Bu alıntının ardından, 1925’ten itibaren tarım için neler yapılmış, kısacık bakalım. Ankara’da Balgat, Yağmurbaba, Göğercinlik (Güvercinlik), Macun, Tahar, Ahi Mesud (Etimesgut) ve Çakırlar’da araziler satın alınılıyor. Her biri birer numune çiftliklerne dönüştürülüyor. Durmadan dikilen ağaçlarla ormana dönüşüp sonunda Gazi Orman Çiftliği, yani bugün bildiğimiz ismiyle, Atatürk Orman Çiftliği oluyor.

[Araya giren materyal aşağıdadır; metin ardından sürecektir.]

-- ==== Sys2Proof/Machine/Release.lean ====
section
/-! DEFINITION. What an exited or ended frieze gives back, and the completion of a slot (R89, R101, R190, R225, R247, R258, R276, R318, R358, R360). -/

namespace Sys2Proof.Machine

/-! ### Maquette contexts given back (R101) -/

/-- The contexts of a tile a frieze owns. -/
def Tile.ctxsOf (x : Tile) (id : Nat) : List Nat :=
  (List.range 4).filter fun k => (x.ctxs.toList[k]?.bind (·.owner)) == some id

/-- The columns active under one of some contexts. -/
def Tile.colsUnder (x : Tile) (ks : List Nat) : List Nat :=
  (List.range 16).filter fun j => match x.cols.toList[j]?.bind (·.active) with
    | some k => ks.contains k
    | none => false

/-- The out-port words active under one of some contexts. -/
def Tile.outsUnder (x : Tile) (ks : List Nat) : List Nat :=
  x.outAct.filterMap fun (o, k) => if ks.contains k then some o else none

/-- Columns and out-port words made idle, and the links and decision queues of some contexts discarded; accumulators and
column status words keep what they hold (R101, R109, R116). -/
def Tile.idle (x : Tile) (cols outs ks : List Nat) : Tile :=
  { x with
    cols := Vector.ofFn fun j => if cols.contains j.val then { Col.reset with status := x.cols[j].status } else x.cols[j]
    outAct := x.outAct.filter fun (o, _) => !outs.contains o
    links := x.links.filter fun (k, _) => !ks.contains (k / 2048)
    pend := x.pend.filter fun (k, _) => !cols.contains (k / 4)
    ops := x.ops.filter fun (k, _) => !cols.contains (k / 4)
    dqs := x.dqs.filter fun (k, _) => !ks.contains (k / 64)
    cells := x.cells.filter fun (k, _) => !cols.contains (k % 16)
    sys := x.sys.filter fun (k, _) => !cols.contains k }

/-- The contexts of a frieze on a tile become EMPTY, its columns and out-ports idle, its port configurations and
memberships end (R101, R225, R360). -/
def Tile.release (x : Tile) (id : Nat) : Tile :=
  let ks := x.ctxsOf id
  let y := x.idle (x.colsUnder ks) (x.outsUnder ks) ks
  { y with
    ctxs := y.ctxs.map fun c => if c.owner = some id then MaqCtx.reset else c
    cfg := y.cfg.filter fun (_, c) => c.fz != id
    member := y.member.filter fun (_, m) => m.2 != id }

/-! ### Registrations and records given back (R258, R265, R276) -/

/-- A record of an owner that has gone is freed, but for one that is COMMITTING: its commit completes first. -/
def releaseRecs (s : State) (job : Nat) (mine : TxRec → Bool) : State :=
  s.domains.foldl (init := s) fun s (k, d) =>
    if k / 64 = job then
      d.recs.foldl (fun s (t, r) =>
        if mine r ∧ r.state ≠ .committing then s.freeRec job (k % 64) t else s) s
    else s

/-- The registrations of a frieze's views released. -/
def releaseRegs (s : State) (job id : Nat) : State :=
  { s with domains := s.domains.map fun (k, d) =>
      if k / 64 = job then (k, { d with regs := d.regs.filter fun r => r.fz != id }) else (k, d) }

/-! ### Exit (R318) -/

/-- Whether a station has nothing running: every slot IDLE and no scalar access held. -/
def Station.quiet (x : Station) : Bool := x.slots.toList.all (fun k => k.state == .idle) && x.pend.isEmpty

/-- Everything a frieze gives back when it has exited or is ended. -/
def State.releaseFz (s : State) (id : Nat) : State :=
  match s.friezes.find id with
  | none => s
  | some f =>
    if f.state = .ended then s else
    let s0 := { s with reqs := s.reqs.filter fun (_, r) => r.fz != id || !r.unsent s }
    let s1 := s0.unsendFz id |>.updFz id fun f => { f with state := .ended, sampling := false, save := [], lane := [], fetched := [], stop := .no }
    let s2 := (List.range f.len).foldl (fun s k =>
      if (s.tiles.find (f.tileOf k)).isSome then s.updTile (f.tileOf k) (·.release id) else s) s1
    let s3 := { s2 with
      routes := s2.routes.filter fun (_, r) => !r.isOf id
      cur := if (s2.cur.map (·.fz)) = some id then none else s2.cur }
    let s4 := releaseRegs (releaseRecs s3 f.job fun r => r.ownerFz == some id) f.job id
    { s4 with kernels := s4.kernels.map fun (k, q) => if k = f.kernel then (k, { q with exited := q.exited + 1 }) else (k, q) }

/-- The mode 01 signal of EXIT on each station whose slots are all IDLE (R318). -/
def exitSignals (s : State) (id : Nat) : State :=
  match s.friezes.find id with
  | none => s
  | some f => f.stations.zipIdx.foldl (init := s) fun s (x, st) =>
      match x.exitSig with
      | some g => if x.quiet then
          (s.addCount g.fz g.st g.k 1).updSt id st fun x => { x with exitSig := none } else s
      | none => s

/-- A frieze exits once every station has issued EXIT and every slot is IDLE; a fault still to be delivered keeps it. A handler
ends by HANDLER_END instead (R400). -/
def settleExit (s : State) (id : Nat) : State :=
  match s.friezes.find id with
  | none => s
  | some f =>
    if f.state ≠ .resident ∨ !f.stations.any (·.exiting) then s
    else
      let s1 := exitSignals s id
      if f.handlerOf.isNone && f.stations.all fun x => x.exiting && x.quiet && x.faults.isEmpty then s1.releaseFz id else s1

/-! ### The end of a slot's work (R190, R247) -/

/-- Whether a slot holds an access that is never cut short (R247). -/
def SKind.whole : SKind → Bool
  | .ldg | .stg | .atomg | .ratom | .rsig => true
  | _ => false

/-- A slot whose work is complete: IDLE, its completion signal added, its access no longer outstanding, the SABORTs that
waited for it answered with 1. -/
def State.completeSlot (s : State) (id st k : Nat) : State :=
  match s.station? id st with
  | none => s
  | some x =>
    let q := x.slot (BitVec.ofNat 4 k)
    let s1 := s.updSt id st fun x => { x.setSlot (BitVec.ofNat 4 k) Slot.idle with
      ended := some (s.cycles.toNat, k, if q.kind.whole then 1 else q.next) }
    let s2 := ((s1.sigDone id st q.sigMode q.sigK).retire id q.uid).unsend (s.tileAt id st) [q.uid]
    let s3 := q.aborts.foldl (fun s (g, m, c) => (s.updSt id st (·.setG g 1)).sigDone id st m c) s2
    settleExit s3 id

end Sys2Proof.Machine
end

Gazi Mustafa Kemal o dönem bu çiftliklerle bizzat ilgileniyor. Ahimesud’da yeni kurulan çiftliğin başına bir yönetici aradığı zamanda da yolları çiftlik müdürü Tahsin Bey sayesinde o dönem Ziraat Mektebi’nde öğretmenlik yapan Ali Numan’la kesişiyor. İkili arasındaki tarım sohbetleri o zamanlar başlıyor. Temeldeki sorusu ‘Verimsiz toprağı nasıl verimli kılabiliriz?’ olan sohbetlerde, konu bu mesele için gerekli yöntemler ve bilgiler nereden öğrenilebilir sorusuna dayanıyor. Cevap ise belli; Yeni Dünya. O zamanlar Amerika Birleşik Devletleri’nde kuru tarım, yani ‘Dry Farming’ yöntemi hem öğretiliyor, hem de bu yolla başarılı sonuçlar alındığı için, oradaki bilgiyi, birinin ‘ithal’ etmesi lazım oluyor.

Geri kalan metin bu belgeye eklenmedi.